Dari seluruh titik tersebut, penyidik mengumpulkan 2.610 rekaman video dengan durasi total sekitar 10.320 menit. “Dari 86 titik kamera pengawas yang kami analisa, terdapat 2.610 video dengan durasi total sekitar 10.320 menit,” kata Iman. Jumlah data yang besar ini menunjukkan bahwa proses analisis dilakukan secara menyeluruh untuk menangkap setiap detail yang relevan dalam pergerakan pelaku.

Implikasinya, cakupan data visual yang luas ini membantu penyidik menyusun pola pergerakan secara lebih akurat. Setiap rekaman menjadi bagian dari rangkaian yang saling terhubung untuk membentuk alur kejadian. Dengan dasar ini, proses identifikasi pelaku dan pemahaman terhadap pola pergerakan dapat dilakukan secara lebih terarah dan sistematis.

Korban Diduga Dibuntuti Sebelum Penyerangan

Berdasarkan analisis sementara terhadap rekaman CCTV, penyidik menduga korban telah dibuntuti sebelum penyerangan terjadi. Dari rangkaian rekaman yang dikumpulkan, terlihat adanya pergerakan sejumlah orang yang mengikuti jalur yang sama dengan korban. Pola ini menjadi indikasi awal bahwa pergerakan tersebut tidak terjadi secara kebetulan, melainkan memiliki keterkaitan dengan kejadian yang kemudian berlangsung.

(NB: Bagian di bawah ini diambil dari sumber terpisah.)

theorem test_ClockWindowsAttributeAndTripsFallBack :
    (∃ (d : Die) (n : Nat) (s : State), running s.pk d = true ∧ rd s.pk d CLK_STATUS.SOURCE ≠ 2 ∧ rd s.pk d CLK_STATUS.OTHER_LOST = 0 ∧
      ((n : Int) - 208000).natAbs ≤ rd s.pk d CLK_CFG.MON_TOL * 2080 / 1000) ∧
    (∃ (d : Die) (n : Nat) (s : State), running s.pk d = true ∧ rd s.pk d CLK_STATUS.SOURCE ≠ 2 ∧ rd s.pk d CLK_STATUS.OTHER_LOST = 0 ∧
      rd s.pk d CLK_CFG.MON_TOL * 2080 / 1000 < ((n : Int) - 208000).natAbs ∧ rd s.pk d I_CLK.BAD_RUN = 0) ∧
    (∃ (d : Die) (n : Nat) (own : Nat) (other : Nat) (s : State), running s.pk d = true ∧ rd s.pk d CLK_STATUS.SOURCE < 2 ∧
      rd s.pk d CLK_STATUS.OTHER_LOST = 0 ∧ rd s.pk d CLK_CFG.MON_TOL * 2080 / 1000 < ((n : Int) - 208000).natAbs ∧ rd s.pk d I_CLK.BAD_RUN = 1 ∧
      other + 100 ≤ own) ∧
    (∃ (d : Die) (n : Nat) (own : Nat) (other : Nat) (s : State), running s.pk d = true ∧ rd s.pk d CLK_STATUS.SOURCE < 2 ∧
      rd s.pk d CLK_STATUS.OTHER_LOST = 0 ∧ rd s.pk d CLK_CFG.MON_TOL * 2080 / 1000 < ((n : Int) - 208000).natAbs ∧ rd s.pk d I_CLK.BAD_RUN = 1 ∧
      own < other + 100) ∧
    (∃ (d : Die) (s : State), running s.pk d = true ∧ rd s.pk d CLK_STATUS.SOURCE < 2) ∧
    (∃ (d : Die) (s : State), running s.pk d = true ∧ rd s.pk d CLK_STATUS.SOURCE < 2) ∧
    (∃ (d : Die) (s : State), rd s.pk d I_DIE.RUN = 1 ∧ rd s.pk d CLK_STATUS.QUAL_IOSC = 0) ∧
    (∃ (d : Die) (s : State), running s.pk d = true ∧ rd s.pk d I_CLK.PAUSES ≠ 0) ∧
    (∃ (d : Die) (s : State), rd s.pk d I_CLK.PAUSES = 0) ∧
    (∃ (d : Die) (s : State), running s.pk d = true ∧ rd s.pk d CLK_STATUS.SOURCE ≠ 2 ∧ periodDue s.pk d I_CLK.TRIM_DUE 0 100000000 = true) ∧
    (∃ (d : Die) (s : State), (rd s.pk d CLK_STATUS.SOURCE = 2 ∨ periodDue s.pk d I_CLK.TRIM_DUE 0 100000000 = false)) ∧
    (∃ (d : Die) (s : State), running s.pk d = false) :=
  ⟨⟨.ha, 208001, wst [(.ha, I_DIE.RUN, 0, 2), (.ha, CLK_STATUS.OTHER_LOST, 0, 0), (.ha, CLK_CFG.MON_TOL, 0, 500),
    (.ha, I_CLK.BAD_RUN, 0, 1)], by decide +kernel⟩,
    ⟨.ha, 200000, wst [(.ha, I_DIE.RUN, 0, 2), (.ha, CLK_STATUS.OTHER_LOST, 0, 0), (.ha, I_CLK.BAD_RUN, 0, 0),
      (.ha, CLK_CFG.MON_TOL, 0, 500)], by decide +kernel⟩,
    ⟨.ha, 200000, 100, 0, wst [(.ha, I_DIE.RUN, 0, 2), (.ha, CLK_STATUS.OTHER_LOST, 0, 0), (.ha, I_CLK.BAD_RUN, 0, 1), (.ha, CLK_CFG.MON_TOL, 0, 500),
      (.ha, HG_STATUS.LANE_STATE, 0, 4), (.ha, CLK_STATUS.QUAL_A, 0, 1)], by decide +kernel⟩,
    ⟨.ha, 200000, 0, 100, wst [(.ha, I_DIE.RUN, 0, 2), (.ha, CLK_STATUS.OTHER_LOST, 0, 0), (.ha, I_CLK.BAD_RUN, 0, 1), (.ha, CLK_CFG.MON_TOL, 0, 500),
      (.ha, CLK_STATUS.QUAL_B, 0, 1)], by decide +kernel⟩,
    ⟨.ha, wst [(.ha, I_DIE.RUN, 0, 2), (.ha, CLK_STATUS.QUAL_B, 0, 1)], by decide +kernel⟩,
    ⟨.ha, wst [(.ha, I_DIE.RUN, 0, 2), (.ha, CLK_STATUS.QUAL_A, 0, 1), (.ha, HG_STATUS.LANE_STATE, 0, 4),
      (.sw, I_PKG.LINE_PULL, 0, 1)], by decide +kernel⟩,
    ⟨.pa, wst [(.pa, I_DIE.RUN, 0, 1), (.pa, CLK_STATUS.QUAL_IOSC, 0, 0), (.pa, I_DIE.RUN, 0, 1)], by decide +kernel⟩,
    ⟨.pa, wst [(.pa, I_DIE.RUN, 0, 2), (.pa, I_CLK.PAUSES, 0, 2)], by decide +kernel⟩,
    ⟨.pa, wst [(.pa, I_CLK.PAUSES, 0, 0)], by decide +kernel⟩,
    ⟨.pa, wst [(.pa, I_DIE.RUN, 0, 2)], by decide +kernel⟩,
    ⟨.pa, wst [(.pa, CLK_STATUS.SOURCE, 0, 2), (.pa, CLK_STATUS.SOURCE, 0, 2)], by decide +kernel⟩,
    ⟨.pa, wst [], by decide +kernel⟩⟩

theorem test_RootsMoveOnlyWhenTheyMay :
    (∃ (d : Die) (s : State), running s.pk d = true ∧ rd s.pk d CLK_STATUS.SOURCE = 2 ∧ moveReady s.pk d = true) ∧
    (∃ (d : Die) (s : State), running s.pk d = true ∧ rd s.pk d CLK_STATUS.SOURCE = 2 ∧ moveReady s.pk d = false) ∧
    (∃ (d : Die) (s : State), running s.pk d = true ∧ rd s.pk d CLK_STATUS.SOURCE ≠ 2) ∧
    (∃ (d : Die) (s : State), running s.pk d = true ∧ rd s.pk d CLK_STATUS.MOVE_BUSY = 1) ∧
    (∃ (d : Die) (s : State), running s.pk d = true ∧ mayMoveHome s.pk d = true) ∧
    (∃ (d : Die) (s : State), running s.pk d = true ∧ mayMoveHome s.pk d = false) ∧
    (∃ (d : Die) (b : Bool) (s : State), running s.pk d = true ∧ rd s.pk d CLK_STATUS.SOURCE ≠ 2 ∧ rd s.pk d (qualFld b) = 0 ∧
      rd s.pk d I_CLK.BAD_AT + 1000000000 ≤ now s.pk d) ∧
    (∃ (d : Die) (b : Bool) (s : State), (running s.pk d = false ∨ rd s.pk d CLK_STATUS.SOURCE = 2 ∨ rd s.pk d (qualFld b) = 1 ∨ now s.pk d < rd s.pk d I_CLK.BAD_AT + 1000000000)) ∧
    (∃ (d : Die) (s : State), running s.pk d = true) ∧
    (∃ (d : Die) (s : State), running s.pk d = true) ∧
    (∃ (d : Die) (s : State), running s.pk d = false) :=
  ⟨⟨.ha, wst [(.ha, I_DIE.RUN, 0, 2), (.ha, CLK_STATUS.SOURCE, 0, 2), (.ha, I_CLK.PENDING, 0, 1), (.ha, CLK_STATUS.QUAL_B, 0, 1),
    (.ha, TIM_NOW.NOW, 0, 2000000)], by decide +kernel⟩,
    ⟨.ha, wst [(.ha, I_DIE.RUN, 0, 2), (.ha, CLK_STATUS.SOURCE, 0, 2)], by decide +kernel⟩,
    ⟨.ha, wst [(.ha, I_DIE.RUN, 0, 2), (.ha, I_CLK.PENDING, 0, 1)], by decide +kernel⟩,
    ⟨.ga, wst [(.ga, I_DIE.RUN, 0, 2), (.ga, CLK_STATUS.MOVE_BUSY, 0, 1), (.ga, CLK_STATUS.SOURCE, 0, 2)], by decide +kernel⟩,
    ⟨.ga, wst [(.ga, I_DIE.RUN, 0, 2), (.ga, CLK_STATUS.SOURCE, 0, 1), (.ga, CLK_STATUS.QUAL_A, 0, 1)], by decide +kernel⟩,
    ⟨.ga, wst [(.ga, I_DIE.RUN, 0, 2)], by decide +kernel⟩,
    ⟨.ga, true, wst [(.ga, I_DIE.RUN, 0, 2), (.ga, TIM_NOW.NOW, 0, 1000000000)], by decide +kernel⟩,
    ⟨.ga, true, wst [], by decide +kernel⟩,
    ⟨.ga, wst [(.ga, I_DIE.RUN, 0, 2), (.ga, I_DIE.CLKFAIL, 0, 1), (.sw, I_DIE.RUN, 0, 2)], by decide +kernel⟩,
    ⟨.ga, wst [(.ga, I_DIE.RUN, 0, 2)], by decide +kernel⟩,
    ⟨.ga, wst [], by decide +kernel⟩⟩

theorem test_CulvertLinksGoDownAndUp :
    (∃ (l : Nat) (b : Bool) (s : State), l < 9 ∧ (¬(l = 8 ∧ b = true)) ∧ linkUp s.pk l b = true) ∧
    (∃ (l : Nat) (b : Bool) (s : State), l < 9 ∧ (¬(l = 8 ∧ b = true)) ∧ linkUp s.pk l b = true) ∧
    (∃ (l : Nat) (b : Bool) (s : State), l < 9 ∧ (¬(l = 8 ∧ b = true)) ∧ linkUp s.pk l b = false ∧
      bit (rdI s.pk .sw STW_LINK.STATE l) (2 + b2n b) = false) ∧
    (∃ (l : Nat) (b : Bool), (9 ≤ l ∨ (l = 8 ∧ b = true))) :=
  ⟨⟨3, true, wst [(.sw, I_DIE.RUN, 0, 2)], by decide +kernel⟩,
    ⟨3, true, wst [(.sw, I_DIE.RUN, 0, 2), (.sw, STW_LINK.STATE, 3, 3)], by decide +kernel⟩,
    ⟨3, false, wst [(.sw, I_DIE.RUN, 0, 2), (.sw, I_PKG.CULVERT_DOWN, 6, 1)], by decide +kernel⟩,
    ⟨8, true, by decide +kernel⟩⟩

theorem test_RecordsReachIntakeAndTheRing :
    (∃ (d : Die) (r : LogRec) (l : List LogRec) (s : State), (s.pk.log.get d).out = r :: l ∧ logPath s.pk d = true ∧ intakeGeneral s.pk < 192 ∧
      s.pk.intake.recs.length < 256) ∧
    (∃ (d : Die) (r : LogRec) (l : List LogRec) (s : State), (s.pk.log.get d).out = r :: l ∧ logPath s.pk d = true ∧
      (192 ≤ intakeGeneral s.pk ∨ 256 ≤ s.pk.intake.recs.length)) ∧
    (∃ (d : Die) (r : LogRec) (l : List LogRec) (s : State), (s.pk.log.get d).out = r :: l ∧ logPath s.pk d = false) ∧
    (∃ (d : Die) (s : State), (s.pk.log.get d).out = []) ∧
    (∃ (d : Die) (s : State), logPath s.pk d = true) ∧
    (∃ (d : Die) (s : State), logPath s.pk d = false) ∧
    (∃ (t0 : Nat) (r : LogRec) (s : State), ledgerUp s.pk = true ∧ Memory.wf s.ledger.mram = true ∧
      s.pk.intake.recs.filter (fun e => decide (e.1 + 2 ≤ rd s.pk .sw I_PKG.OPERATING_MS)) = [(t0, r)]) ∧
    (∃ (s : State), ledgerUp s.pk = true) ∧
    (∃ (s : State), running s.pk .sw = true ∧ intakeGeneral s.pk < 96) ∧
    (∃ (s : State), (running s.pk .sw = false ∨ 96 ≤ intakeGeneral s.pk)) ∧
    (∃ (d : Die) (r : LogRec) (s : State), d ≠ .sw ∧ logPath s.pk d = true ∧
      (s.pk.log.get d).hold.find? (fun r => !(s.pk.intake.recs.any (fun e => e.2.die == r.die && e.2.seq == r.seq && e.2.isAudit))) = some r ∧
      (intakeAudit s.pk < 64 ∨ (s.pk.intake.recs.length < 256 ∧ intakeGeneral s.pk < 192))) ∧
    (∃ (d : Die) (s : State), d ≠ .sw ∧
      (logPath s.pk d = false ∨ (s.pk.log.get d).hold.all (fun r => s.pk.intake.recs.any (fun e => e.2.die == r.die && e.2.seq == r.seq && e.2.isAudit)) = true ∨ (64 ≤ intakeAudit s.pk ∧ (256 ≤ s.pk.intake.recs.length ∨ 192 ≤ intakeGeneral s.pk)))) ∧
    (∃ (s : State), ledgerUp s.pk = true) ∧
    (∃ (s : State), ledgerUp s.pk = false) :=
  ⟨⟨.ha, ⟨5, 6, 1, 0, 0x2000, 0, 255, 0, false, false, .unstated⟩, [], wst [(.sw, I_DIE.RUN, 0, 2), (.ha, I_DIE.RUN, 0, 2),
    (.pa, I_DIE.RUN, 0, 2)] |> fun s => { s with pk := { s.pk with log := s.pk.log.set .ha ⟨[⟨5, 6, 1, 0, 0x2000, 0, 255, 0, false, false, .unstated⟩], [], [], [], []⟩ } }, by decide +kernel⟩,
    ⟨.ha, ⟨5, 6, 1, 0, 0x2000, 0, 255, 0, false, false, .unstated⟩, [], wst [(.sw, I_DIE.RUN, 0, 2), (.ha, I_DIE.RUN, 0, 2),
      (.pa, I_DIE.RUN, 0, 2)] |> fun s => { s with pk := { s.pk with log := s.pk.log.set .ha ⟨[⟨5, 6, 1, 0, 0x2000, 0, 255, 0, false, false, .unstated⟩], [], [], [], []⟩, intake := ⟨List.replicate 192 (0, ⟨5, 6, 1, 0, 0x2000, 0, 255, 0, false, false, .unstated⟩), [], []⟩ } }, by decide +kernel⟩,
    ⟨.ha, ⟨5, 6, 1, 0, 0x2000, 0, 255, 0, false, false, .unstated⟩, [], wst [(.ha, I_DIE.RUN, 0, 2)] |> fun s => { s with pk := { s.pk with log := s.pk.log.set .ha ⟨[⟨5, 6, 1, 0, 0x2000, 0, 255, 0, false, false, .unstated⟩], [], [], [], []⟩ } }, by decide +kernel⟩,
    ⟨.ha, wst [], by decide +kernel⟩,
    ⟨.ha, wst [(.sw, I_DIE.RUN, 0, 2), (.ha, I_DIE.RUN, 0, 2),
      (.pa, I_DIE.RUN, 0, 2)] |> fun s => { s with pk := { s.pk with log := s.pk.log.set .ha ⟨[], [⟨5, 6, 1, 0, 0x2000, 0, 255, 0, false, false, .unstated⟩], [⟨0x2001, 1, 4, 5, 6⟩], [⟨0x2FE2, 1, 4, 5, 6⟩], []⟩ } }, by decide +kernel⟩,
    ⟨.ha, wst [(.ha, I_DIE.RUN, 0, 2)], by decide +kernel⟩,
    ⟨98, ⟨5, 6, 1, 0, 0x2000, 0, 255, 0, false, false, .words [3]⟩, wst [(.sw, I_DIE.RUN, 0, 2), (.ld, I_DIE.RUN, 0, 2), (.pa, I_DIE.RUN, 0, 2),
      (.pb, I_DIE.RUN, 0, 2), (.sw, I_PKG.OPERATING_MS, 0, 100)] |> fun s => { s with pk := { s.pk with intake := ⟨[(98, ⟨5, 6, 1, 0, 0x2000, 0, 255, 0, false, false, .words [3]⟩), (99, ⟨5, 7, 1, 0, 0x2000, 0, 255, 0, false, false, .unstated⟩)], [], []⟩ } }, by decide +kernel⟩,
    ⟨wst [(.sw, I_DIE.RUN, 0, 2), (.ld, I_DIE.RUN, 0, 2), (.pa, I_DIE.RUN, 0, 2), (.pb, I_DIE.RUN, 0, 2),
      (.sw, I_PKG.OPERATING_MS, 0, 100)] |> fun s => { s with pk := { s.pk with intake := ⟨[(98, ⟨5, 6, 1, 0, 0x2000, 0, 255, 0, false, false, .words [3]⟩), (99, ⟨5, 7, 1, 0, 0x2000, 0, 255, 0, false, false, .unstated⟩)], [], []⟩ } }, by decide +kernel⟩,
    ⟨wst [(.sw, I_DIE.RUN, 0, 2)] |> fun s => { s with pk := { s.pk with intake := ⟨[], [⟨0x2001, 1, 4, 5, 6⟩], [⟨0x2FE2, 1, 4, 5, 6⟩]⟩ } }, by decide +kernel⟩,
    ⟨wst [], by decide +kernel⟩,
    ⟨.ha, ⟨5, 6, 1, 0, 0x1421, 0, 255, 0, false, false, .unstated⟩, wst [(.sw, I_DIE.RUN, 0, 2), (.ha, I_DIE.RUN, 0, 2),
      (.pa, I_DIE.RUN, 0, 2)] |> fun s => { s with pk := { s.pk with log := s.pk.log.set .ha ⟨[], [], [], [], [⟨5, 6, 1, 0, 0x1421, 0, 255, 0, false, false, .unstated⟩]⟩ } }, by decide +kernel⟩,
    ⟨.ha, wst [], by decide +kernel⟩,
    ⟨wst [(.sw, I_DIE.RUN, 0, 2), (.ld, I_DIE.RUN, 0, 2), (.pa, I_DIE.RUN, 0, 2),
      (.pb, I_DIE.RUN, 0, 2)] |> fun s => { s with pk := { s.pk with log := s.pk.log.set .sw ⟨[], [], [], [], [⟨5, 0, 1, 0, 0x1421, 0, 255, 0, false, false, .unstated⟩]⟩ } }, by decide +kernel⟩,
    ⟨wst [], by decide +kernel⟩⟩

theorem test_RequestsInTheWayAreAnsweredAndDoNothing :
    (∃ (r : Req) (b : List Nat) (env : Bool) (i : Instr) (op : Nat) (least : Nat) (s : State), asked s.pk r b env (i, op, least) = true ∧
      myTurn s.pk r = false ∧ s.pk.nhp.queue.any (fun q => q.from' r) = false ∧ stewardServes s.pk r.die = true ∧ s.pk.nhp.queue.length < 32) ∧
    (∃ (r : Req) (b : List Nat) (env : Bool) (i : Instr) (op : Nat) (least : Nat) (s : State), asked s.pk r b env (i, op, least) = true ∧
      myTurn s.pk r = false ∧ s.pk.nhp.queue.any (fun q => q.from' r) = true) ∧
    (∃ (r : Req) (b : List Nat) (env : Bool) (i : Instr) (op : Nat) (least : Nat) (s : State), asked s.pk r b env (i, op, least) = true ∧
      myTurn s.pk r = false ∧ s.pk.nhp.queue.any (fun q => q.from' r) = false ∧ stewardServes s.pk r.die = true ∧ 32 ≤ s.pk.nhp.queue.length) ∧
    (∃ (r : Req) (b : List Nat) (env : Bool) (i : Instr) (op : Nat) (least : Nat) (s : State), asked s.pk r b env (i, op, least) = true ∧
      myTurn s.pk r = true ∧ sessionOpen s.pk r.slot = false) ∧
    (∃ (r : Req) (b : List Nat) (env : Bool) (i : Instr) (op : Nat) (least : Nat) (m : Msg) (s : State), asked s.pk r b env (i, op, least) = true ∧
      myTurn s.pk r = true ∧ sessionOpen s.pk r.slot = true ∧ stewardServes s.pk r.die = true ∧
      s.pk.nhp.later.any (fun q => q.is r.slot r.counter) = false ∧
      s.pk.nhp.answered.find? (fun m => m.slot == r.slot && m.req == r.counter) = some m) ∧
    (∃ (r : Req) (b : List Nat) (env : Bool) (i : Instr) (op : Nat) (least : Nat) (s : State), asked s.pk r b env (i, op, least) = true ∧
      myTurn s.pk r = true ∧ sessionOpen s.pk r.slot = true ∧ stewardServes s.pk r.die = true ∧
      s.pk.nhp.later.any (fun q => q.is r.slot r.counter) = false ∧ s.pk.nhp.answered.find? (fun m => m.slot == r.slot && m.req == r.counter) = none ∧
      rd s.pk .sw HST_STATUS.MGMT_BUSY = 1) ∧
    (∃ (r : Req) (b : List Nat) (env : Bool) (i : Instr) (op : Nat) (least : Nat) (s : State), asked s.pk r b env (i, op, least) = true ∧
      serves s.pk r op 0 b = true ∧ rdI s.pk .sw HST_SLOT.ROLE r.slot < least) ∧
    (∃ (r : Req) (b : List Nat) (env : Bool) (i : Instr) (op : Nat) (least : Nat) (s : State), asked s.pk r b env (i, op, least) = true ∧
      myTurn s.pk r = true ∧ sessionOpen s.pk r.slot = true ∧ stewardServes s.pk r.die = false) :=
  ⟨⟨⟨.pa, 1, 9⟩, [], true, .swap ⟨.pa, 1, 9⟩ [], 0x0220, 1, wst [(.sw, I_DIE.RUN, 0, 2),
    (.pa, I_DIE.RUN, 0, 2)] |> fun s => { s with pk := { s.pk with nhp := { s.pk.nhp with queue := [⟨5, 2, 8, 0x0220, []⟩] } } }, by decide +kernel⟩,
    ⟨⟨.pa, 1, 9⟩, [], true, .swap ⟨.pa, 1, 9⟩ [], 0x0220, 1, wst [(.sw, I_DIE.RUN, 0, 2),
      (.pa, I_DIE.RUN, 0, 2)] |> fun s => { s with pk := { s.pk with nhp := { s.pk.nhp with queue := [⟨5, 2, 8, 0x0220, []⟩, ⟨5, 1, 9, 0x0220, []⟩] } } }, by decide +kernel⟩,
    ⟨⟨.pa, 1, 9⟩, [], true, .swap ⟨.pa, 1, 9⟩ [], 0x0220, 1, wst [(.sw, I_DIE.RUN, 0, 2),
      (.pa, I_DIE.RUN, 0, 2)] |> fun s => { s with pk := { s.pk with nhp := { s.pk.nhp with queue := List.replicate 32 ⟨5, 2, 8, 0x0220, []⟩ } } }, by decide +kernel⟩,
    ⟨⟨.pa, 1, 9⟩, [], true, .swap ⟨.pa, 1, 9⟩ [], 0x0220, 1, wst [(.sw, I_DIE.RUN, 0, 2)] |> fun s => { s with pk := { s.pk with nhp := { s.pk.nhp with queue := [⟨5, 1, 9, 0x0220, []⟩, ⟨5, 2, 8, 0x0220, []⟩] } } }, by decide +kernel⟩,
    ⟨⟨.pa, 1, 9⟩, [], true, .swap ⟨.pa, 1, 9⟩ [], 0x0220, 1, ⟨0, 1, 0, 0, 0x0220, 0x20, 9, [7], 0, (0, 0)⟩, wst [(.sw, I_DIE.RUN, 0, 2),
      (.pa, I_DIE.RUN, 0, 2), (.pa, I_HST.OPEN, 1, 1)] |> fun s => { s with pk := { s.pk with nhp := { s.pk.nhp with answered := [⟨0, 1, 0, 0, 0x0220, 0x20, 9, [7], 0, (0, 0)⟩] } } }, by decide +kernel⟩,
    ⟨⟨.pa, 1, 9⟩, [], true, .swap ⟨.pa, 1, 9⟩ [], 0x0220, 1, wst [(.sw, HST_STATUS.MGMT_BUSY, 0, 1), (.sw, I_DIE.RUN, 0, 2), (.pa, I_DIE.RUN, 0, 2),
      (.pa, I_HST.OPEN, 1, 1)], by decide +kernel⟩,
    ⟨⟨.pa, 1, 9⟩, [], true, .swap ⟨.pa, 1, 9⟩ [], 0x0220, 1, wst [(.sw, I_DIE.RUN, 0, 2), (.pa, I_DIE.RUN, 0, 2), (.pa, I_HST.OPEN, 1, 1),
      (.pa, I_HST.ROLE, 1, 3), (.sw, HST_SLOT.OPEN, 1, 1), (.sw, HST_SLOT.ROLE, 1, 3), (.sw, HST_SLOT.ROLE, 1, 0)], by decide +kernel⟩,
    ⟨⟨.pa, 1, 9⟩, [], true, .swap ⟨.pa, 1, 9⟩ [], 0x0220, 1, wst [(.pa, I_DIE.RUN, 0, 2), (.pa, I_HST.OPEN, 1, 1)], by decide +kernel⟩⟩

Salah satu titik penting terlihat saat korban berhenti di SPBU kawasan Cikini sekitar pukul 23.32 WIB hingga 23.35 WIB. Pada momen tersebut, pergerakan yang terekam menunjukkan adanya pihak yang mulai mengikuti arah perjalanan korban. Selisih waktu yang tidak lama antara aktivitas di lokasi tersebut dengan kejadian penyerangan memperkuat dugaan adanya pengamatan atau pengintaian sebelum aksi dilakukan.

Implikasinya, temuan ini memberikan gambaran bahwa peristiwa tidak terjadi secara tiba-tiba. Dugaan pembuntutan menunjukkan adanya tahapan sebelum aksi dilakukan, yang menjadi bagian penting dalam penyelidikan. Dengan memahami pola ini, penyidik dapat menelusuri keterkaitan antar pergerakan serta mempersempit fokus dalam mengidentifikasi pihak yang terlibat.

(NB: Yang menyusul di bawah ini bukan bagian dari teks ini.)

/-! ## Queue registers (R125, R251) -/

def emptyQueue : QueueReg := ⟨[], 1, [], false, []⟩
/-- A pushed value that may be popped: it has a value and no palette work before it (R251). -/
def QEntry.performed (e : QEntry) : Bool := e.val.isSome && e.after.isEmpty
/-- Performed values at the head, before the first entry that is not (R251). -/
def QueueReg.heads (q : QueueReg) : List QEntry := q.entries.takeWhile QEntry.performed
/-- Capacity of a queue register (R251). -/
def queueCap : Nat := 32

/-- Values of queue q reserved by started clauses, over the whole group: they still occupy the queue. -/
def Group.reservedPops (g : Group) (q : Nat) : Nat :=
  g.warps.foldl (fun a w => w.subs.foldl (fun a u => match u.run with
    | some c => c.pops.foldl (fun a p => if p.1 = q then a + p.2.length else a) a
    | none => a) a) 0

/-- Takes the reservations of a clause: n performed values from each queue it pops, and one entry for each push (R125). -/
def QueueReg.take (q : QueueReg) (n : Nat) : List Word × QueueReg :=
  let k := min n q.heads.length
  ((q.entries.take k).map (fun e => e.val.getD 0), { q with entries := q.entries.drop k })
def QueueReg.reserve (q : QueueReg) (w u n : Nat) : QueueReg :=
  { q with entries := q.entries ++ List.replicate n ⟨w, u, none, []⟩ }

/-- Leaving a clause early: values not popped go back to the head, entries not filled are dropped (R125). -/
def Group.release (g : Group) (w u : Nat) (c : Clause) : Group :=
  let g := c.pops.foldl (fun g p =>
    { g with queues := tins g.queues p.1 (let q := tget emptyQueue g.queues p.1
        { q with entries := p.2.map (fun v => ⟨w, u, some v, []⟩) ++ q.entries }) }) g
  { g with queues := g.queues.map (fun e =>
      (e.1, { e.2 with entries := e.2.entries.filter (fun x => !(x.warp == w && x.sub == u && x.val.isNone)) })) }

/-! ## Clause ends (R12, R142, R172) -/

/-- The loop test of R142 at the end of a clause: e is the address after it. -/
def loopLevels (l : LoopState) (e : DWord) : List Nat → DWord × LoopState
  | [] => (e, l)
  | k :: r =>
    if l.active.getLsbD k && l.stop.getD k 0 == e then
      if 1 < (l.count.getD k 0).toNat then (l.start.getD k 0, { l with count := l.count.set k (l.count.getD k 0 - 1) })
      else loopLevels { l with active := l.active &&& ~~~(1#3 <<< k) } e r
    else loopLevels l e r
def loopTest (l : LoopState) (e : DWord) : DWord × LoopState := loopLevels l e [2, 1, 0]

/-- A loop state with level k and every higher level inactive. -/
def LoopState.leave (l : LoopState) (k : Nat) : LoopState := { l with active := l.active &&& (BitVec.ofNat 3 (2 ^ k - 1)) }
/-- A taken BRA or JMP to a target outside an active level leaves that level and every higher one (R143). -/
def LoopState.jump (l : LoopState) (t : DWord) : LoopState :=
  [0, 1, 2].foldl (fun a k =>
    if a.active.getLsbD k && !((l.start.getD k 0).toNat ≤ t.toNat && t.toNat < (l.stop.getD k 0).toNat) then a.leave k else a) l
/-- No level active, counters 0 (R20). -/
def LoopState.clear : LoopState := ⟨[0, 0, 0], [0, 0, 0], [0, 0, 0], 0⟩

Kronologi Penyiraman Air Keras di Salemba

Peristiwa penyiraman air keras terjadi pada Kamis malam, 12 Maret 2026 sekitar pukul 23.37 WIB di Jalan Salemba I, tepatnya di persimpangan Jalan Talang, Jakarta Pusat. “Peristiwa terjadi pada pukul 23.37 WIB, hari Kamis, 12 Maret 2026, di Jalan Salemba I tepatnya di persimpangan Jalan Talang. Di lokasi itulah tempat kejadian perkara,” ujar Iman. Waktu dan lokasi ini menjadi titik utama dalam penyusunan kronologi kejadian secara keseluruhan.

Rentang waktu yang sangat dekat dengan pergerakan sebelumnya, termasuk aktivitas korban di SPBU kawasan Cikini sekitar pukul 23.32 WIB hingga 23.35 WIB, menunjukkan adanya kesinambungan alur sebelum kejadian. Selisih waktu yang singkat ini memperkuat keterkaitan antara pergerakan yang terekam dan momen penyerangan. Penyidik menggunakan detail ini untuk mencocokkan setiap pergerakan dalam rangkaian kejadian.

Implikasinya, kejelasan data waktu dan lokasi memberikan dasar yang kuat dalam proses penyelidikan. Informasi ini memungkinkan penyidik menyusun urutan peristiwa secara lebih akurat dan terstruktur. Dengan mencocokkan data dari berbagai sumber, kronologi kejadian dapat dipahami secara utuh untuk mendukung pengungkapan kasus.